How to Find If Range Is Contained in an Array of Ranges

How to find if range is contained in an array of ranges?

I think this is a job for bit fields. Unfortunately this solution will rely on magic numbers, conversions helpers and a fair bit of binary logic, so it won't be pretty. But it will work and be very efficient.

This is how I'd approach the problem:

Atomize your days into reasonable time intervals. I'll follow your example and treat each 15 minute block of time as considered one time chunk (mostly because it keeps the example simple). Then represent your availability per hour as a hex digit.

Example:

• 0xF = 0x1111 => available for the whole hour.
• 0xC = 0x1100 => available for the first half of the hour.

String 24 of these together together to represent a day. Or fewer if you can be sure that no events will occur outside of the range. The example continues assuming 24 hours.

From this point on I've split long Hex numbers into words for legibility
Assuming the day goes from 00:00 to 23:59 business_hours['monday'] = 0x0000 0000 FFFF 0FFF F000 0000

To get busy_hours you store events in a similar format, and just & them all together.

Exmample:

event_a = 0x0000 0000 00F0 0000 0000 0000 # 10:00 - 11:00 
event_b = 0x0000 0000 0000 07F8 0000 0000 # 13:15 - 15:15

busy_hours = event_a & event_b 

From busy_hours and business_hours you can get available hours:

available_hours = business_hours & (busy_hours ^ 0xFFFF FFFF FFFF FFFF FFFF FFFF)

The xor(^) essentialy translates busy_hours into not_busy_hours. Anding (&) not_busy_hours with business_hours gives us the available times for the day.

This scheme also makes it simple to compare available hours for many people.

all_available_hours = person_a_available_hours & person_b_available_hours & person_c_available_hours

Then to find a time slot that fits into available hours.
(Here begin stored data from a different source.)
-- ==== Sys2Proof/Laws/State.lean ====
section
/-! SUPPORT. What each update of the state does to each field: one lemma per field per update. -/

namespace Sys2Proof.Machine

@[simp] theorem State.ret_cfg (s : State) (d : ResultData) : (s.ret d).cfg = s.cfg := rfl
@[simp] theorem State.ret_q (s : State) (d : ResultData) : (s.ret d).q = s.q := rfl
@[simp] theorem State.ret_outstanding (s : State) (d : ResultData) : (s.ret d).outstanding = s.outstanding := rfl
@[simp] theorem State.ret_rxbuf (s : State) (d : ResultData) : (s.ret d).rxbuf = s.rxbuf := rfl
@[simp] theorem State.ret_result (s : State) (d : ResultData) : (s.ret d).result = some ⟨.ok, d⟩ := rfl
@[simp] theorem State.ret_ops (s : State) (d : ResultData) : (s.ret d).ops = s.ops := rfl

@[simp] theorem State.raise_cfg (s : State) (rc : ResultCode) (d : ResultData) : (s.raise rc d).cfg = s.cfg := rfl
@[simp] theorem State.raise_q (s : State) (rc : ResultCode) (d : ResultData) : (s.raise rc d).q = s.q := rfl
@[simp] theorem State.raise_outstanding (s : State) (rc : ResultCode) (d : ResultData) : (s.raise rc d).outstanding = s.outstanding := rfl
@[simp] theorem State.raise_rxbuf (s : State) (rc : ResultCode) (d : ResultData) : (s.raise rc d).rxbuf = s.rxbuf := rfl
@[simp] theorem State.raise_result (s : State) (rc : ResultCode) (d : ResultData) : (s.raise rc d).result = some ⟨rc, d⟩ := rfl
@[simp] theorem State.raise_ops (s : State) (rc : ResultCode) (d : ResultData) : (s.raise rc d).ops = s.ops := rfl

@[simp] theorem State.badOperation_cfg (s : State) : (s.badOperation).cfg = s.cfg := rfl
@[simp] theorem State.badOperation_q (s : State) : (s.badOperation).q = s.q := rfl
@[simp] theorem State.badOperation_outstanding (s : State) : (s.badOperation).outstanding = s.outstanding := rfl
@[simp] theorem State.badOperation_rxbuf (s : State) : (s.badOperation).rxbuf = s.rxbuf := rfl
@[simp] theorem State.badOperation_result (s : State) : (s.badOperation).result = some ⟨.badOperation, .nothing⟩ := rfl
@[simp] theorem State.badOperation_ops (s : State) : (s.badOperation).ops = s.ops := rfl

@[simp] theorem State.rxAppend_cfg (s : State) (b : Byte) : (s.rxAppend b).cfg = s.cfg := rfl
@[simp] theorem State.rxAppend_q (s : State) (b : Byte) : (s.rxAppend b).q = s.q := rfl
@[simp] theorem State.rxAppend_outstanding (s : State) (b : Byte) : (s.rxAppend b).outstanding = s.outstanding := rfl
@[simp] theorem State.rxAppend_rxbuf (s : State) (b : Byte) : (s.rxAppend b).rxbuf = s.rxbuf ++ [b] := rfl
@[simp] theorem State.rxAppend_result (s : State) (b : Byte) : (s.rxAppend b).result = s.result := rfl
@[simp] theorem State.rxAppend_ops (s : State) (b : Byte) : (s.rxAppend b).ops = s.ops := rfl

@[simp] theorem State.rxRemove_cfg (s : State) (n : Nat) : (s.rxRemove n).cfg = s.cfg := rfl
@[simp] theorem State.rxRemove_q (s : State) (n : Nat) : (s.rxRemove n).q = s.q := rfl
@[simp] theorem State.rxRemove_outstanding (s : State) (n : Nat) : (s.rxRemove n).outstanding = s.outstanding := rfl
@[simp] theorem State.rxRemove_rxbuf (s : State) (n : Nat) : (s.rxRemove n).rxbuf = s.rxbuf.drop n := rfl
@[simp] theorem State.rxRemove_result (s : State) (n : Nat) : (s.rxRemove n).result = s.result := rfl
@[simp] theorem State.rxRemove_ops (s : State) (n : Nat) : (s.rxRemove n).ops = s.ops := rfl

@[simp] theorem State.clearOutstanding_cfg (s : State) : (s.clearOutstanding).cfg = s.cfg := rfl
@[simp] theorem State.clearOutstanding_q (s : State) : (s.clearOutstanding).q = s.q := rfl
@[simp] theorem State.clearOutstanding_outstanding (s : State) : (s.clearOutstanding).outstanding = none := rfl
@[simp] theorem State.clearOutstanding_rxbuf (s : State) : (s.clearOutstanding).rxbuf = s.rxbuf := rfl
@[simp] theorem State.clearOutstanding_result (s : State) : (s.clearOutstanding).result = s.result := rfl
@[simp] theorem State.clearOutstanding_ops (s : State) : (s.clearOutstanding).ops = s.ops := rfl

@[simp] theorem State.enqueueEntry_cfg (s : State) (e : Entry) : (s.enqueueEntry e).cfg = s.cfg := rfl
@[simp] theorem State.enqueueEntry_q (s : State) (e : Entry) : (s.enqueueEntry e).q = s.q ++ [e] := rfl
@[simp] theorem State.enqueueEntry_outstanding (s : State) (e : Entry) : (s.enqueueEntry e).outstanding = s.outstanding := rfl
@[simp] theorem State.enqueueEntry_rxbuf (s : State) (e : Entry) : (s.enqueueEntry e).rxbuf = s.rxbuf := rfl
@[simp] theorem State.enqueueEntry_result (s : State) (e : Entry) : (s.enqueueEntry e).result = s.result := rfl
@[simp] theorem State.enqueueEntry_ops (s : State) (e : Entry) : (s.enqueueEntry e).ops = s.ops := rfl

@[simp] theorem State.release_cfg (s : State) (e : Entry) : (s.release e).cfg = s.cfg := rfl
@[simp] theorem State.release_q (s : State) (e : Entry) : (s.release e).q = s.q.tail := rfl
@[simp] theorem State.release_outstanding (s : State) (e : Entry) : (s.release e).outstanding = some e.cmd := rfl
@[simp] theorem State.release_rxbuf (s : State) (e : Entry) : (s.release e).rxbuf = s.rxbuf := rfl
@[simp] theorem State.release_result (s : State) (e : Entry) : (s.release e).result = some ⟨.ok, .released e.cmd e.bytes⟩ := rfl
@[simp] theorem State.release_ops (s : State) (e : Entry) : (s.release e).ops = s.ops := rfl

end Sys2Proof.Machine
end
You need to do something like this:
Convert your length of time into a similar hex digit to the an hour where the ones represent all time chunks of that hour the time slot will cover. Next right shift the digit so there's no trailing 0's.

Examples are better than explanations:
0x1 => 15 minutes, 0x3 => half hour, 0x7 => 45 minutes, 0xF => full hour, ... 0xFF => 2 hours, etc.
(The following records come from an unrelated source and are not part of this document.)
/-! ## Decoding: words and bytes written out from R61, R65, R66 and R74 -/

theorem test_decode_nop : decodeOp 0 = .ok .nop := by decide
theorem test_decode_reset : decodeOp 0x100000000000 = .ok .reset := by decide
/-- V-E21: CMD = 1, ALEN = 5. -/
theorem test_decode_encode : decodeOp 0x210500000000 = .ok (.encode 1 5 0) := by decide
/-- P2, line 1. -/
theorem test_decode_enqueue : decodeOp 0x3704FFFE6F9C = .ok (.enqueue 7 4 0xFFFE6F9C) := by decide
theorem test_decode_popnext : decodeOp 0x400000000000 = .ok .popnext := by decide
theorem test_decode_replydone : decodeOp 0x500000000000 = .ok .replydone := by decide
theorem test_decode_isidle : decodeOp 0x600000000000 = .ok .isidle := by decide
theorem test_decode_clearq : decodeOp 0x700000000000 = .ok .clearq := by decide
/-- The byte is `VALUE[7:0]`; CMD, ALEN and the rest of VALUE are ignored. -/
theorem test_decode_rxpush : decodeOp 0x8F07AABBCC55 = .ok (.rxpush 0x55) := by decide
theorem test_decode_extract : decodeOp 0x900000000000 = .ok .extract := by decide
theorem test_decode_rxdrop : decodeOp 0xA00080000001 = .ok (.rxdrop 0x80000001) := by decide
theorem test_decode_checksum : decodeOp 0xB0000000000C = .ok (.checksum 12) := by decide
theorem test_decode_validate : decodeOp 0xC0000000000D = .ok (.validate 13) := by decide
theorem test_decode_rxstep : decodeOp 0xD00000000000 = .ok .rxstep := by decide
theorem test_decode_rxflush : decodeOp 0xE00000000000 = .ok .rxflush := by decide
theorem test_decode_reserved : decodeOp 0xF80000000001 = .ok (.reservedOp15 0x80000000001) := by decide
/-- V-Q22, and the highest bit of RSV. -/
theorem test_decode_rsv : decodeOp 0x400800000000 = .error .reservedBits ∧ decodeOp 0x008000000000 = .error .reservedBits := by decide

/-- V-E1 to V-E6 and two frames of R61 for the other commands without an argument (offset 2 is 0x20 + CMDIDX). -/
theorem test_decode_commands :
    decodeFrame Config.testcfg.toParams [0x43, 0x04, 0x21, 0x98] = .ok (.clearError []) ∧
    decodeFrame Config.testcfg.toParams [0x43, 0x05, 0x22, 0x02, 0x94] = .ok (.setControlMode [2]) ∧
    decodeFrame Config.testcfg.toParams [0x43, 0x04, 0x23, 0x96] = .ok (.getActuatorInfo []) ∧
    decodeFrame Config.testcfg.toParams [0x43, 0x04, 0x24, 0x95] = .ok (.clearShaftPosition []) ∧
    decodeFrame Config.testcfg.toParams [0x43, 0x05, 0x25, 0xFF, 0x94] = .ok (.setWatchdog [0xFF]) ∧
    decodeFrame Config.testcfg.toParams [0x43, 0x06, 0x26, 0x00, 0x00, 0x91] = .ok (.setTrapezoidalVelocity [0, 0]) := by decide
theorem test_decode_more_commands :
    decodeFrame Config.testcfg.toParams [0x43, 0x07, 0x27, 0x12, 0x34, 0x56, 0xF3] = .ok (.setTrapezoidalPosition [0x12, 0x34, 0x56]) ∧
    decodeFrame Config.testcfg.toParams [0x43, 0x04, 0x28, 0x91] = .ok (.getPosition []) ∧
    decodeFrame Config.testcfg.toParams statusFrame = .ok (.getStatus []) ∧
    decodeFrame Config.testcfg.toParams [0x43, 0x04, 0x2A, 0x8F] = .ok (.getDriveStatus []) ∧
    decodeFrame Config.testcfg.toParams [0x43, 0x06, 0x2B, 0xFB, 0x1E, 0x73] = .ok (.setVelocity [0xFB, 0x1E]) ∧
    decodeFrame Config.testcfg.toParams [0x43, 0x08, 0x2C, 0x12, 0x34, 0x56, 0x78, 0x75] = .ok (.setShaftPosition [0x12, 0x34, 0x56, 0x78]) := by
  decide
/-- The counter-examples of S1, an unknown opcode, another marker, a length byte that is not the length. -/
theorem test_decode_frame_rejects :
    decodeFrame Config.testcfg.toParams [0x43, 0x04, 0x29, 0x91] = .error .badChecksum ∧
    decodeFrame Config.testcfg.toParams [0x43, 0x05, 0x29, 0x90] = .error .badLength ∧
    decodeFrame Config.testcfg.toParams [0x42, 0x04, 0x29, 0x90] = .error .notCommandMarker ∧
    decodeFrame Config.testcfg.toParams [0x43, 0x04, 0x2D, 0x8C] = .error .unknownOpcode ∧
    decodeFrame Config.testcfg.toParams [0x43, 0x04, 0x29] = .error .badLength := by decide
theorem test_decode_line :
    decodeLine Config.testcfg.toParams [0x06, 0x7E] = .ok (.ack, [0x7E]) ∧
    decodeLine Config.testcfg.toParams [0x15] = .ok (.nak, []) ∧
    decodeLine Config.testcfg.toParams (reply12 ++ [6]) = .ok (.replyUnchanged [0, 0, 1, 0, 0, 0, 0, 0, 0, 0x9E], [6]) ∧
    decodeLine Config.testcfg.toParams [0x58, 0x02] = .ok (.replyChanged [], []) := by decide
theorem test_decode_line_rejects :
    decodeLine Config.testcfg.toParams [] = .error .empty ∧ decodeLine Config.testcfg.toParams [0x43] = .error .noise ∧
    decodeLine Config.testcfg.toParams [0x55] = .error .truncated ∧
    decodeLine Config.testcfg.toParams [0x55, 0x03] = .error .truncated ∧
    decodeLine Config.testcfg.toParams [0x55, 0x01, 0x99] = .error .shortLength := by decide
theorem test_decodeTableWord :
    decodeTableWord 48 0x3B02FFFFFB1E = some (.enqueue 11 2 0xFFFFFB1E) ∧ decodeTableWord 48 0x000800000000 = none ∧
    decodeTableWord 8 0x06 = some .ack ∧ decodeTableWord 8 0x15 = some .nak := by decide
theorem test_fetch_host_word : resultOf (step (State.reset.withFetchWord 48 0x600000000000)) = ok (.bit 1) := by decide
theorem test_fetch_ack : resultOf (step (State.reset.withFetchWord 8 0x06)) = ok (.event .acked) := by decide
/-- V-E5 as one bit string, marker in bits 31:24 (R61). -/
theorem test_fetch_command_frame :
    resultOf (step (base.withFetchWord 32 0x43042990)) = ok (.released .getStatus statusFrame) := by decide
/-- The example of R97 and V-E16 as bit strings (R61). -/
theorem test_frameBits : frameBits Config.testcfg.toParams .setVelocity 0xFFFFFB1E 2 = 0x43062BFB1E73 ∧
    frameBits Config.testcfg.toParams .setShaftPosition 0x12345678 4 = 0x43082C1234567875 ∧
    bitStringBytes 0x43062BFB1E73 6 = [0x43, 0x06, 0x2B, 0xFB, 0x1E, 0x73] := by decide
/-- A reply of declared length 12 whose bytes beyond the second are zero: the sum is not 0 (R146). -/
theorem test_fetch_reply :
    resultOf (step (base.withFetchWord 16 0x550C)) = some ⟨.checksumError, .frame (0x55 :: 0x0C :: List.replicate 10 0)⟩ := by decide

/-! ## The pure functions -/

/-- V-C1 to V-C5. -/
theorem test_cksum : cksum [0x43, 4, 0x21, 0] = 0x98 ∧ cksum [0, 0, 0, 7] = 0 ∧ cksum [0xFF, 1, 9] = 0 ∧
    cksum [0x80, 0x80, 1, 0] = 0xFF ∧ cksum [0x55, 0] = 0xAB := by decide
/-- V-C6 to V-C9. -/
theorem test_valid : valid reply12 = true ∧ valid [0x55, 0x0C, 0, 0, 1, 0, 1, 0, 0, 0, 0, 0x9E] = false ∧
    valid [0x55, 0x0C, 0, 1, 0, 0, 0, 0, 0, 0, 0, 0x9E] = true ∧ valid [0xFE, 2] = true ∧ valid [0x55, 2] = false := by decide
/-- The table of `fits` in 2.2 of the vectors. -/
theorem test_fits : fits 0 0 = true ∧ fits 1 0 = false ∧ fits 0xFF 1 = true ∧ fits 0x100 1 = false ∧ fits 0xFFFFFFFF 1 = true ∧
    fits 0xFFFFFF80 1 = true ∧ fits 0xFFFFFF7F 1 = false ∧ fits 0xFFFF 2 = true ∧ fits 0x10000 2 = false ∧
    fits 0xFFFF8000 2 = true ∧ fits 0xFFFF7FFF 2 = false ∧ fits 0xFFFFFF 3 = true ∧ fits 0x1000000 3 = false ∧
    fits 0xFF800000 3 = true ∧ fits 0xFF7FFFFF 3 = false ∧ fits 0x12345678 4 = true := by decide
/-- V-R3: −102500 and −40. -/
theorem test_sbe : sbe [0xFF, 0xFE, 0x6F, 0x9C] = -102500 ∧ sbe [0xFF, 0xD8] = -40 ∧ ube [0x12, 0x34] = 0x1234 := by decide
/-- V-R3, V-R4, V-R5. -/
theorem test_records :
    readReply .status [0x58, 0x0C, 0x81, 2, 1, 0xFF, 0xFE, 0x6F, 0x9C, 0xFF, 0xD8, 0x39] = .status ⟨0x81, 2, 1, -102500, -40⟩ ∧
    readReply .position [0x55, 0x0D, 1, 0x12, 0x34, 0, 1, 0x90, 0x64, 2, 0xAB, 0xCD, 0xE8] =
      .position ⟨1, 0x1234, 0x19064, 2, 0xABCD⟩ ∧
    readReply .drive [0x58, 0x0C, 0x10, 0, 1, 2, 0, 0, 0x30, 0x40, 0, 0x19] = .drive ⟨0x10, 1, 0x200, 0x30, 0x4000⟩ := by decide
/-- V-X1 to V-X12, V-X14 to V-X19, V-X22. -/
theorem test_extract :
    [([] : List Byte), [6], [0x15], [6, 6, 6], [0], [0, 0xFF, 0x43, 0x7E], [0, 0xFF, 6], [0, 0x15], [0, 0x55, 0x0C], [0x55], [0x58],
      [0x55, 0x0C], reply12, reply12 ++ [6, 0x7E], [0x55, 0], [0x55, 1, 0x99], [0x55, 2], [0x55, 6, 1]].map
        (extract Config.testcfg.toParams) =
    [.incomplete, .complete 1, .complete 1, .complete 1, .discard 1, .discard 4, .discard 2, .discard 1, .discard 1, .incomplete,
      .incomplete, .incomplete, .complete 12, .complete 12, .complete 0, .complete 1, .complete 2, .incomplete] := by decide
/-- V-X20, V-X21. -/
theorem test_extract_largest :
    extract Config.testcfg.toParams (0x55 :: 0xFF :: List.replicate 252 0) = .incomplete ∧
    extract Config.testcfg.toParams (0x55 :: 0xFF :: List.replicate 253 0) = .complete 255 := by decide +kernel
Once you've done that you do this:

acceptable_times =[]
(0 .. 24 * 4 - (#of time chunks time slot)).each do |i|
  acceptable_times.unshift(time_slot_in_hex) if available_hours & (time_slot_in_hex << i) == time_slot_in_hex << i
end

The high end of the range is a bit of a mess. So lets look a bit more at it. We don't want to shift too many times or else we'll could start getting false positives at the early end of the spectrum.

24 * 4 24 hours in the day, with each represented by 4 bits.
- (#of time chunks in time slot) Subtract 1 check for each 15 minutes in the time slot we're looking for. This value can be found by (Math.log(time_slot_in_hex)/Math.log(2)).floor + 1

Which starts at the end of the day, checking each time slot, moving earlier by a time chunk (15 minutes in this example) on each iteration. If the time slot is available it's added to the start of acceptable times. So when the process finishes acceptable_times is sorted in order of occurrence.
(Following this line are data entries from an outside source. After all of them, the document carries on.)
-- ==== Sys2Proof/Machine/Operands.lean ====
section
/-! DEFINITION. The operand forms: the register file (spec/10_state.md R23, R24) and the immediate (spec/30_encoding.md
R76). There is no other: no instruction has a memory operand or reads `pc` (R29, spec/20_memory.md R58). -/

namespace Sys2Proof.Machine

/-- The place of a register in the register file: its index (R22, R27). -/
def regIndex (r : Reg) : Fin 16 := r.number.toFin

/-- `x[r]` (R23): X0 reads 0 whatever it holds; reading changes nothing. -/
def State.readReg (s : State) (r : Reg) : Word :=
  if r = .x0 then 0 else s.regs[(regIndex r).val]

/-- The value a write stores: forced to 0 for X0 (R24). -/
def storedValue (r : Reg) (v : Word) : Word :=
  if r = .x0 then 0 else v

/-- `x[r] <- v` (R24): the one write-back of every instruction. -/
def State.writeReg (s : State) (r : Reg) (v : Word) : State :=
  { s with regs := s.regs.set (regIndex r) (storedValue r v) (regIndex r).isLt }

/-- The immediate as a Word: `zext_32(imm)`, never sign-extended, scaled or shifted (R76). -/
def immWord (imm : BitVec 15) : Word := imm.setWidth 32

end Sys2Proof.Machine
end

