/-- R103: the pc advance of every decoded instruction, and what it does at 0xFFFF_FFFC. -/
def Obligations.DecodedInstructionsAdvanceThePc : Prop :=
  ∀ (s : State) (w : Word) (i : Instr), s.status = .running → s.fetchWord = some w → decode s.cfg w = .ok i →
    ∃ t, step s = .next t ∧
      (s.pc = 0xFFFFFFFC → s.cfg.addrOverflow = .fault →
        t.fault = ⟨.addressOverflow, s.pc⟩ ∧ t.status = .faulted ∧ t.pc = s.pc ∧
        t.regs = s.regs ∧ t.mem = s.mem ∧ t.trace = s.trace) ∧
      (s.CanAdvance → t.failed = false → t.pc.toNat = (s.pc.toNat + 4) % 2 ^ 32)

/-- R178: at most one exception a step, the first check that fails, in the order of the list. -/
def Obligations.FirstFailingCheckDecidesTheException : Prop :=
  ∀ (s : State) (w : Word), s.status = .running → s.cfg.wf = true →
    w = wordOfBytes (s.mem.get s.pc) (s.mem.get (s.pc + 1)) (s.mem.get (s.pc + 2)) (s.mem.get (s.pc + 3)) →
    ∃ t, step s = .next t ∧
      if 0xFFFFFFFC < s.pc.toNat ∧ s.cfg.addrOverflow = .fault then
        t.fault = ⟨.addressOverflow, s.pc⟩ ∧ t.failed = true
      else if opcodeField w ≠ 1 ∧ opcodeField w ≠ 2 ∧ opcodeField w ≠ s.cfg.opcEcall ∧ opcodeField w ≠ s.cfg.opcEbreak then
        t.fault = ⟨.unknownOpcode, (opcodeField w).setWidth 32⟩ ∧ t.failed = true
      else if s.pc = 0xFFFFFFFC ∧ s.cfg.addrOverflow = .fault then
        t.fault = ⟨.addressOverflow, s.pc⟩ ∧ t.failed = true
      else if opcodeField w = s.cfg.opcEcall ∧ s.readReg s.cfg.sysNumReg ≠ 64 then
        t.fault = ⟨.unknownSyscall, s.readReg s.cfg.sysNumReg⟩ ∧ t.failed = true
      else if opcodeField w = s.cfg.opcEcall ∧ s.readReg s.cfg.sysFdReg ≠ s.cfg.stdoutFd then
        t.fault = ⟨.unsupportedFd, s.readReg s.cfg.sysFdReg⟩ ∧ t.failed = true
      else if opcodeField w = s.cfg.opcEcall ∧ s.cfg.addrOverflow = .fault ∧ s.readReg s.cfg.sysLenReg ≠ 0 ∧
          2 ^ 32 < (s.readReg s.cfg.sysBufReg).toNat + (s.readReg s.cfg.sysLenReg).toNat then
        t.fault = ⟨.addressOverflow, s.readReg s.cfg.sysBufReg⟩ ∧ t.failed = true
      else t.fault = s.fault ∧ t.failed = false

/-- R107: a step that raises leaves registers, memory and trace exactly as they were, records a cause and an info, and aborts
for UnsupportedFd alone. -/
def Obligations.FailingStepsLeaveNoEffect : Prop :=
  ∀ s t : State, step s = .next t → t.failed = true →
    t.regs = s.regs ∧ t.mem = s.mem ∧ t.trace = s.trace ∧ t.cfg = s.cfg ∧
    (∃ cause info, cause ≠ .none ∧ t.fault = ⟨cause, info⟩ ∧ ∃ pc, t = (s.raise cause info).withPc pc) ∧
    (t.status = .aborted ↔ t.fault.cause = .unsupportedFd) ∧ (t.status = .faulted ↔ t.fault.cause ≠ .unsupportedFd)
The cool thing is this implementation allows for time slots that incorporate so that your attendee can have a busy period in their day that bisects the time slot you're looking for with a break, where they might be otherwise busy.

It's up to you to write helper functions that translate between an array of ranges (ie: [800..1200, 1300..1700]) and the hex representation. The best way to do that is to encapsulate the behaviour in an object and use custom accessor methods. And then use the same objects to represent days, events, busy hours, etc. The only thing that's not built into this scheme is how to schedule events so that they can span the boundary of days.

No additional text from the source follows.